Pensions are an opportunity for growth for life insurance companies, in an industry that has seen net outflows every year for the last 10 years. The retail distribution reform, which bans insurers paying independent financial advisors a commission, is likely to trigger a further drop in sales in other savings products.

Pension deficits at UK corporates are increasing because of low interest rates. The actuarial consultant Lane, Clark and Peacock is expected to say tomorrow that the cumulative deficit of 83 of the FTSE 100 companies more than doubled to GBP41bn from GBP19bn in 2011, according to the Financial Times.
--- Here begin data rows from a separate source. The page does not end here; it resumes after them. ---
-- ==== Sys2Proof/Machine/Dispatch.lean ====
section
/-! DEFINITION. `exec`: one arm per row of the opcode table, each one call of its meaning. -/

namespace Sys2Proof.Machine

/-- The meaning of an instruction. -/
def exec (i : Instr) (s : State) : Host.Outcome State Fault Refusal :=
  match i with
  | .sofShortCmd seq region ck => Sys2Proof.Machine.execSofShortCmd seq region ck s
  | .sofExtCmd seq region ck => Sys2Proof.Machine.execSofExtCmd seq region ck s
  | .sofShortRsp seq region ck => Sys2Proof.Machine.execSofShortRsp seq region ck s
  | .sofExtRsp seq region ck => Sys2Proof.Machine.execSofExtRsp seq region ck s
  | .sofShortNtf seq region ck => Sys2Proof.Machine.execSofShortNtf seq region ck s
  | .sofExtNtf seq region ck => Sys2Proof.Machine.execSofExtNtf seq region ck s
  | .eotCmd seq ck => Sys2Proof.Machine.execEotCmd seq ck s
  | .eotRsp seq ck => Sys2Proof.Machine.execEotRsp seq ck s
  | .eotNtf seq ck => Sys2Proof.Machine.execEotNtf seq ck s
  | .ackCmd seq ck => Sys2Proof.Machine.execAckCmd seq ck s
  | .ackRsp seq ck => Sys2Proof.Machine.execAckRsp seq ck s
  | .ackNtf seq ck => Sys2Proof.Machine.execAckNtf seq ck s
  | .ctlUnrecognised b => Sys2Proof.Machine.execCtlUnrecognised b s
  | .mtUnrecognised ctl seq mtype => Sys2Proof.Machine.execMtUnrecognised ctl seq mtype s
  | .ctlSof => Sys2Proof.Machine.execCtlSof s
  | .ctlEot => Sys2Proof.Machine.execCtlEot s
  | .ctlAck => Sys2Proof.Machine.execCtlAck s
  | .mtCommand => Sys2Proof.Machine.execMtCommand s
  | .mtResponse => Sys2Proof.Machine.execMtResponse s
  | .mtNotification => Sys2Proof.Machine.execMtNotification s
  | .lenEsc => Sys2Proof.Machine.execLenEsc s
  | .ckSeed => Sys2Proof.Machine.execCkSeed s
  | .cksum bytes => Sys2Proof.Machine.execCksum bytes s
  | .cksumBytes bytes => Sys2Proof.Machine.execCksumBytes bytes s
  | .lenEnc n => Sys2Proof.Machine.execLenEnc n s
  | .lenDec bytes => Sys2Proof.Machine.execLenDec bytes s
  | .nextSeq => Sys2Proof.Machine.execNextSeq s
  | .encCmd messageId payload => Sys2Proof.Machine.execEncCmd messageId payload s
  | .encAck f => Sys2Proof.Machine.execEncAck f s
  | .rxSeek b => Sys2Proof.Machine.execRxSeek b s
  | .rxHdrSeq b => Sys2Proof.Machine.execRxHdrSeq b s
  | .rxHdrType b => Sys2Proof.Machine.execRxHdrType b s
  | .rxLen0 b => Sys2Proof.Machine.execRxLen0 b s
  | .rxLenHi b => Sys2Proof.Machine.execRxLenHi b s
  | .rxLenLo b => Sys2Proof.Machine.execRxLenLo b s
  | .rxBody b => Sys2Proof.Machine.execRxBody b s
  | .rxCkLo b => Sys2Proof.Machine.execRxCkLo b s
  | .rxCkHi b => Sys2Proof.Machine.execRxCkHi b s
  | .pop => Sys2Proof.Machine.execPop s
  | .openReader => Sys2Proof.Machine.execOpen s
  | .closeReader => Sys2Proof.Machine.execClose s
  | .sentinel => Sys2Proof.Machine.execSentinel s
  | .reset => Sys2Proof.Machine.execReset s
  | .rxString bytes => Sys2Proof.Machine.execRxString bytes s
  | .encAckPair seq mtype => Sys2Proof.Machine.execEncAckPair seq mtype s
  | .ackOf f => Sys2Proof.Machine.execAckOf f s
  | .drain => Sys2Proof.Machine.execDrain s

end Sys2Proof.Machine
end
Life insurance companies’ involvement in pension funds has largely been through either buying out the scheme and transferring all the assets and liabilities to the insurer or simply insuring the liabilities. In addition to these methods we expect to see an increase in corporates insuring particular risks, the most important being exposure to increases in life expectancy.

Pilkington, ITV, Rolls Royce and AkzoNobel have all hedged their exposure to increases in life expectancy through longevity swaps. Banks compete with insurance companies in this sector because the transactions are large enough for banks to syndicate the risks to their clients. We expect insurance companies to write more of this directly as average contract size shrinks and pricing becomes more uniform.
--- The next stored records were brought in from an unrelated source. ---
@[simp] theorem advanceSeq_seqCtr (s : State) : (advanceSeq s).seqCtr = s.seqCtr + 1#8 :=
  nextId_eq s.seqCtr
@[simp] theorem advanceSeq_rxState (s : State) : (advanceSeq s).rxState = s.rxState := rfl
@[simp] theorem advanceSeq_openFlag (s : State) : (advanceSeq s).openFlag = s.openFlag := rfl
@[simp] theorem advanceSeq_faultOverflow (s : State) : (advanceSeq s).faultOverflow = s.faultOverflow := rfl
@[simp] theorem advanceSeq_rCtl (s : State) : (advanceSeq s).rCtl = s.rCtl := rfl
@[simp] theorem advanceSeq_rSeq (s : State) : (advanceSeq s).rSeq = s.rSeq := rfl
@[simp] theorem advanceSeq_rMtype (s : State) : (advanceSeq s).rMtype = s.rMtype := rfl
@[simp] theorem advanceSeq_rLen (s : State) : (advanceSeq s).rLen = s.rLen := rfl
@[simp] theorem advanceSeq_rCnt (s : State) : (advanceSeq s).rCnt = s.rCnt := rfl
@[simp] theorem advanceSeq_rAcc (s : State) : (advanceSeq s).rAcc = s.rAcc := rfl
@[simp] theorem advanceSeq_rPar (s : State) : (advanceSeq s).rPar = s.rPar := rfl
@[simp] theorem advanceSeq_rCklo (s : State) : (advanceSeq s).rCklo = s.rCklo := rfl
@[simp] theorem advanceSeq_buf (s : State) : (advanceSeq s).buf = s.buf := rfl
@[simp] theorem advanceSeq_queue (s : State) : (advanceSeq s).queue = s.queue := rfl
@[simp] theorem advanceSeq_rxEvent (s : State) : (advanceSeq s).rxEvent = s.rxEvent := rfl
@[simp] theorem advanceSeq_eventLog (s : State) : (advanceSeq s).eventLog = s.eventLog := rfl
@[simp] theorem advanceSeq_result (s : State) : (advanceSeq s).result = s.result := rfl
@[simp] theorem advanceSeq_delivered (s : State) : (advanceSeq s).delivered = s.delivered := rfl
@[simp] theorem advanceSeq_epoch (s : State) : (advanceSeq s).epoch = s.epoch := rfl
@[simp] theorem advanceSeq_inbox (s : State) : (advanceSeq s).inbox = s.inbox := rfl

/-! ### `popEntries` -/

@[simp] theorem popEntries_seqCtr (n : Nat) (s : State) : (popEntries n s).seqCtr = s.seqCtr := rfl
@[simp] theorem popEntries_rxState (n : Nat) (s : State) : (popEntries n s).rxState = s.rxState := rfl
@[simp] theorem popEntries_openFlag (n : Nat) (s : State) : (popEntries n s).openFlag = s.openFlag := rfl
@[simp] theorem popEntries_faultOverflow (n : Nat) (s : State) : (popEntries n s).faultOverflow = s.faultOverflow := rfl
@[simp] theorem popEntries_rCtl (n : Nat) (s : State) : (popEntries n s).rCtl = s.rCtl := rfl
@[simp] theorem popEntries_rSeq (n : Nat) (s : State) : (popEntries n s).rSeq = s.rSeq := rfl
@[simp] theorem popEntries_rMtype (n : Nat) (s : State) : (popEntries n s).rMtype = s.rMtype := rfl
@[simp] theorem popEntries_rLen (n : Nat) (s : State) : (popEntries n s).rLen = s.rLen := rfl
@[simp] theorem popEntries_rCnt (n : Nat) (s : State) : (popEntries n s).rCnt = s.rCnt := rfl
@[simp] theorem popEntries_rAcc (n : Nat) (s : State) : (popEntries n s).rAcc = s.rAcc := rfl
@[simp] theorem popEntries_rPar (n : Nat) (s : State) : (popEntries n s).rPar = s.rPar := rfl
@[simp] theorem popEntries_rCklo (n : Nat) (s : State) : (popEntries n s).rCklo = s.rCklo := rfl
@[simp] theorem popEntries_buf (n : Nat) (s : State) : (popEntries n s).buf = s.buf := rfl
@[simp] theorem popEntries_queue (n : Nat) (s : State) : (popEntries n s).queue = s.queue.drop n := rfl
@[simp] theorem popEntries_rxEvent (n : Nat) (s : State) : (popEntries n s).rxEvent = s.rxEvent := rfl
@[simp] theorem popEntries_eventLog (n : Nat) (s : State) : (popEntries n s).eventLog = s.eventLog := rfl
@[simp] theorem popEntries_result (n : Nat) (s : State) : (popEntries n s).result = .entries (s.queue.take n) := rfl
@[simp] theorem popEntries_delivered (n : Nat) (s : State) : (popEntries n s).delivered = (s.queue.take n).reverse ++ s.delivered := rfl
@[simp] theorem popEntries_epoch (n : Nat) (s : State) : (popEntries n s).epoch = s.epoch := rfl
@[simp] theorem popEntries_inbox (n : Nat) (s : State) : (popEntries n s).inbox = s.inbox := rfl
The longevity swaps offer significant administration fees and premium for insurers. This is usually shown as an immediate increase in the corporate pension fund’s liabilities. For example, when ITV entered a longevity swap on GBP1.7bn of its pensions, the result was an increase in liabilities of GBP50m – or about the equivalent of a one-year change in life expectancy.
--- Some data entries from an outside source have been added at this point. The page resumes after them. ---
-- ==== Sys2Proof/Tests/Slice0.lean ====
section
/-! SUPPORT. Tests: the checks of WellFormed, the decoding of words written out from the encoding tables, one
or two steps of every instruction with the expected results of `95_test_vectors.md` (V-…) or worked out by
hand from the rule named, and for every statement with hypotheses a witness that meets them. -/

namespace Sys2Proof.Machine.Tests

/-! ### Small states and what a test looks at -/

/-- The reader at a frame boundary, after `RESET; OPEN`. -/
def boundary : State := { State.reset with rxState := .seek, openFlag := true }

/-- A state of the reader inside a frame, with the category of the candidate. -/
def inside (x : RxState) (ctl : Byte) : State := { boundary with rxState := x, rCtl := ctl }

/-- A state whose queue holds a number of entries. -/
def holding (n : Nat) (s : State) : State := { s with queue := List.replicate n .sentinel }

/-- The next state, where the outcome is one. -/
def nextOf : Out → Option State
  | .next t => some t
  | .fault _ => none
  | .refused _ => none

/-- Reader state, event and queue after an outcome. -/
def seen (o : Out) : Option (RxState × EventCode × List QueueEntry) :=
  (nextOf o).map fun t => (t.rxState, t.rxEvent, t.queue)

/-- What an outcome hands to the caller. -/
def given (o : Out) : Option Result := (nextOf o).map State.result

/-- Reader state, header, length, count, checksum and parity registers. -/
structure Registers where
  state : RxState
  ctl : Byte
  seq : Byte
  mtype : Byte
  len : Word
  cnt : Word
  acc : Word
  par : Bool
  deriving DecidableEq, Repr

/-- Those registers after an outcome. -/
def registers (o : Out) : Option Registers :=
  (nextOf o).map fun t => ⟨t.rxState, t.rCtl, t.rSeq, t.rMtype, t.rLen, t.rCnt, t.rAcc, t.rPar⟩

/-- The frame of V-RX-1, "A". -/
def frameA : Frame := ⟨0x02, 0x00, 0xA0, 1, some 0xF0, [], 0x5675⟩

/-- The bytes of frame A. -/
def bytesA : List Byte := [0x02, 0x00, 0xA0, 0x01, 0xF0, 0x75, 0x56]

/-! ### WellFormed refuses -/

theorem test_short_region_130_ill_formed :
    WellFormed (.sofShortCmd 0 (List.replicate 130 0) 0) = false ∧
    WellFormed (.sofShortRsp 0 (List.replicate 130 0) 0) = false ∧
    WellFormed (.sofShortNtf 0 (List.replicate 130 0) 0) = false := by decide +kernel

theorem test_short_region_256_ill_formed :
    WellFormed (.sofShortCmd 0 (List.replicate 256 0) 0) = false ∧
    WellFormed (.sofShortRsp 0 (List.replicate 256 0) 0) = false ∧
    WellFormed (.sofShortNtf 0 (List.replicate 256 0) 0) = false := by decide +kernel

theorem extRegion_replicate {n : Nat} (h : 65535 < n) : extRegion (List.replicate n 0) = false :=
  decide_eq_false (by rw [List.length_replicate]; exact Nat.not_le.2 h)

theorem replicate_length_le {n m : Nat} {b : Byte} (h : n ≤ m) : (List.replicate n b).length ≤ m :=
  (List.length_replicate (n := n) (a := b)).symm ▸ h

theorem test_ext_region_65536_ill_formed :
    WellFormed (.sofExtCmd 0 (List.replicate 65536 0) 0) = false ∧
    WellFormed (.sofExtRsp 0 (List.replicate 65536 0) 0) = false ∧
    WellFormed (.sofExtNtf 0 (List.replicate 65536 0) 0) = false := by
  refine ⟨?_, ?_, ?_⟩ <;> exact extRegion_replicate (by decide)

theorem test_noise_control_value_ill_formed :
    WellFormed (.ctlUnrecognised 0x02) = false ∧ WellFormed (.ctlUnrecognised 0x04) = false ∧
    WellFormed (.ctlUnrecognised 0x06) = false := by decide

theorem test_bad_type_ill_formed :
    WellFormed (.mtUnrecognised 0x03 0 0xA2) = false ∧
    WellFormed (.mtUnrecognised 0x02 0 0xA0) = false := by decide

theorem test_len_dec_too_short_ill_formed :
    WellFormed (.lenDec []) = false ∧ WellFormed (.lenDec [0x82]) = false ∧
    WellFormed (.lenDec [0x82, 0x01]) = false := by decide

theorem test_ack_of_ill_formed_frame :
    WellFormed (.ackOf { frameA with control := 0x03 }) = false ∧
    WellFormed (.ackOf { frameA with messageType := 0xA2 }) = false ∧
    WellFormed (.ackOf { frameA with length := 2 }) = false ∧
    WellFormed (.ackOf { frameA with messageId := none }) = false ∧
    WellFormed (.ackOf { frameA with control := 0x06 }) = false ∧
    WellFormed (.ackOf frameA) = true := by decide

/-! ### Decoding of words written out from R81 to R87, R92, R93 -/

theorem test_decode_sof_short :
    decode .seek [0x02, 0x00, 0xA0, 0x01, 0xF0, 0x75, 0x56] =
      .ok (.sofShortCmd 0x00 [0xF0] 0x5675) [] ∧
    decode .seek [0x02, 0x07, 0xA1, 0x02, 0xF0, 0x03, 0x74, 0x51] =
      .ok (.sofShortRsp 0x07 [0xF0, 0x03] 0x5174) [] ∧
    decode .seek [0x02, 0x21, 0xBB, 0x03, 0x40, 0xDE, 0xAD, 0x73, 0xAB] =
      .ok (.sofShortNtf 0x21 [0x40, 0xDE, 0xAD] 0xAB73) [] := by decide +kernel

theorem test_decode_sof_ext :
    decode .seek [0x02, 0x00, 0xA0, 0x82, 0x00, 0x01, 0xF0, 0x75, 0xD4] =
      .ok (.sofExtCmd 0x00 [0xF0] 0xD475) [] ∧
    decode .seek [0x02, 0x09, 0xA1, 0x82, 0x00, 0x02, 0xF1, 0x82, 0x34, 0x12, 0x77] =
      .ok (.sofExtRsp 0x09 [0xF1, 0x82] 0x1234) [0x77] ∧
    decode .seek [0x02, 0x0A, 0xBB, 0x82, 0x00, 0x00, 0x34, 0x12] =
      .ok (.sofExtNtf 0x0A [] 0x1234) [] := by decide +kernel

theorem test_decode_pairs :
    decode .seek [0x04, 0x01, 0xA0, 0x34, 0x12] = .ok (.eotCmd 0x01 0x1234) [] ∧
    decode .seek [0x04, 0x02, 0xA1, 0x34, 0x12] = .ok (.eotRsp 0x02 0x1234) [] ∧
    decode .seek [0x04, 0x10, 0xBB, 0x9E, 0x47] = .ok (.eotNtf 0x10 0x479E) [] ∧
    decode .seek [0x06, 0x00, 0xA0, 0x85, 0x57] = .ok (.ackCmd 0x00 0x5785) [] ∧
    decode .seek [0x06, 0x07, 0xA1, 0x84, 0x50] = .ok (.ackRsp 0x07 0x5084) [] ∧
    decode .seek [0x06, 0x10, 0xBB, 0x9E, 0x47] = .ok (.ackNtf 0x10 0x479E) [] := by decide +kernel

theorem test_decode_unrecognised :
    decode .seek [0x13, 0x02] = .ok (.ctlUnrecognised 0x13) [0x02] ∧
    decode .seek [0x02, 0x05, 0xA2, 0x01] = .ok (.mtUnrecognised 0x02 0x05 0xA2) [0x01] := by
  decide +kernel

theorem test_decode_code_values :
    decode .seek [0x02] = .ok .ctlSof [] ∧ decode .seek [0x04] = .ok .ctlEot [] ∧
    decode .seek [0x06] = .ok .ctlAck [] ∧ decode .hdrType [0xA0] = .ok .mtCommand [] ∧
    decode .hdrType [0xA1] = .ok .mtResponse [] ∧ decode .hdrType [0xBB] = .ok .mtNotification [] ∧
    decode .len0 [0x82] = .ok .lenEsc [] := by decide

theorem test_decode_bytes :
    decode .hdrSeq [0x82] = .ok (.rxHdrSeq 0x82) [] ∧ decode .hdrType [0xA2] = .ok (.rxHdrType 0xA2) [] ∧
    decode .len0 [0x81] = .ok (.rxLen0 0x81) [] ∧ decode .lenHi [0x82] = .ok (.rxLenHi 0x82) [] ∧
    decode .lenLo [0x82] = .ok (.rxLenLo 0x82) [] ∧ decode .body [0x02] = .ok (.rxBody 0x02) [] ∧
    decode .ckLo [0x02] = .ok (.rxCkLo 0x02) [] ∧ decode .ckHi [0x02] = .ok (.rxCkHi 0x02) [] := by
  decide

theorem test_decode_rejects :
    decode .seek [] = .reject .empty ∧ decode .closed [0x02] = .reject .notReading ∧
    decode .fault [0x02] = .reject .notReading ∧
    decodeFrame [0x02, 0x00, 0xA0, 0x01, 0xF0, 0x75] = .reject .incomplete := by decide

/-- The opcode table's numbering: rows of 40, 24, 16 and 8 bits. -/
theorem test_decode_table_words :
    decodeTableWord 40 0x0407A18450 = some (.eotRsp 0x07 0x5084) ∧
    decodeTableWord 24 0x0205A2 = some (.mtUnrecognised 0x02 0x05 0xA2) ∧
    decodeTableWord 16 0x5725 = some .ckSeed ∧ decodeTableWord 8 0x82 = some .lenEsc ∧
    decodeTableWord 8 0xA0 = some .mtCommand ∧ decodeTableWord 8 0x13 = some (.ctlUnrecognised 0x13) := by
  decide +kernel

/-! ### The rows of the wire -/

/-- V-RX-1 and V-RX-10. -/
theorem test_sof_short_cmd :
    seen (exec (.sofShortCmd 0x00 [0xF0] 0x5675) boundary) = some (.seek, .emit, [.frameEntry frameA]) ∧
    seen (exec (.sofShortCmd 0x00 [0xF0] 0x5775) boundary) = some (.seek, .badCksum, []) := by
  decide +kernel

/-- V-RX-3. -/
theorem test_sof_short_rsp :
    seen (exec (.sofShortRsp 0x07 [0xF0, 0x03] 0x5174) boundary) =
      some (.seek, .emit, [.frameEntry ⟨0x02, 0x07, 0xA1, 2, some 0xF0, [0x03], 0x5174⟩]) := by
  decide +kernel

/-- V-RX-3. -/
theorem test_sof_short_ntf :
    seen (exec (.sofShortNtf 0x21 [0x40, 0xDE, 0xAD] 0xAB73) boundary) =
      some (.seek, .emit, [.frameEntry ⟨0x02, 0x21, 0xBB, 3, some 0x40, [0xDE, 0xAD], 0xAB73⟩]) := by
  decide +kernel

/-- V-RX-11 and V-RX-13. -/
theorem test_sof_ext_cmd :
    seen (exec (.sofExtCmd 0x00 [0xF0] 0xD475) boundary) =
      some (.seek, .emit, [.frameEntry ⟨0x02, 0x00, 0xA0, 1, some 0xF0, [], 0xD475⟩]) ∧
    seen (exec (.sofExtCmd 0x00 [] 0xD585) boundary) = some (.seek, .zeroLen, []) := by
  decide +kernel

/-- R82, R110: body 07 A1 82 00 01 F0, checksum 5725 ^ 07A1 ^ 8200 ^ 01F0 = D374. -/
theorem test_sof_ext_rsp :
    seen (exec (.sofExtRsp 0x07 [0xF0] 0xD374) boundary) =
      some (.seek, .emit, [.frameEntry ⟨0x02, 0x07, 0xA1, 1, some 0xF0, [], 0xD374⟩]) := by
  decide +kernel

/-- R82, R110: body 10 BB 82 00 02 40 06, checksum 5725 ^ 10BB ^ 8200 ^ 0240 ^ 0600 = C1DE. -/
theorem test_sof_ext_ntf :
    seen (exec (.sofExtNtf 0x10 [0x40, 0x06] 0xC1DE) boundary) =
      some (.seek, .emit, [.frameEntry ⟨0x02, 0x10, 0xBB, 2, some 0x40, [0x06], 0xC1DE⟩]) := by
  decide +kernel

/-- V-CK-16 to V-CK-18 and V-RX-5. -/
theorem test_eot :
    seen (exec (.eotCmd 0x00 0x5785) boundary) =
      some (.seek, .emit, [.frameEntry ⟨0x04, 0x00, 0xA0, 0, none, [], 0x5785⟩]) ∧
    seen (exec (.eotRsp 0x07 0x5084) boundary) =
      some (.seek, .emit, [.frameEntry ⟨0x04, 0x07, 0xA1, 0, none, [], 0x5084⟩]) ∧
    seen (exec (.eotNtf 0x10 0x479E) boundary) =
      some (.seek, .emit, [.frameEntry ⟨0x04, 0x10, 0xBB, 0, none, [], 0x479E⟩]) := by decide +kernel

/-- V-CK-16 to V-CK-18 and V-RX-4. -/
theorem test_ack :
    seen (exec (.ackCmd 0x00 0x5785) boundary) =
      some (.seek, .emit, [.frameEntry ⟨0x06, 0x00, 0xA0, 0, none, [], 0x5785⟩]) ∧
    seen (exec (.ackRsp 0x07 0x5184) boundary) = some (.seek, .badCksum, []) ∧
    seen (exec (.ackNtf 0x10 0x479E) boundary) =
      some (.seek, .emit, [.frameEntry ⟨0x06, 0x10, 0xBB, 0, none, [], 0x479E⟩]) := by decide +kernel

/-- V-RX-7, V-RX-6: a byte is skipped, a bad type ends the candidate at its third byte. -/
theorem test_unrecognised :
    seen (exec (.ctlUnrecognised 0x03) boundary) = some (.seek, .none, []) ∧
    seen (exec (.mtUnrecognised 0x02 0x05 0x02) boundary) = some (.seek, .badMtype, []) := by decide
Insurers’ involvement in the UK government initiative to offer a defined contribution pension scheme to all UK employees is likely to involve significantly larger volumes of assets but be only marginally profitable. The number of people in the UK with a defined contribution pension scheme is expected to rise to 16 million from 7 million as a result of the initiative, according to the Pensions Policy Institute. Most of these schemes are likely to be simple and pay a minimal fee to a third party for running the pension.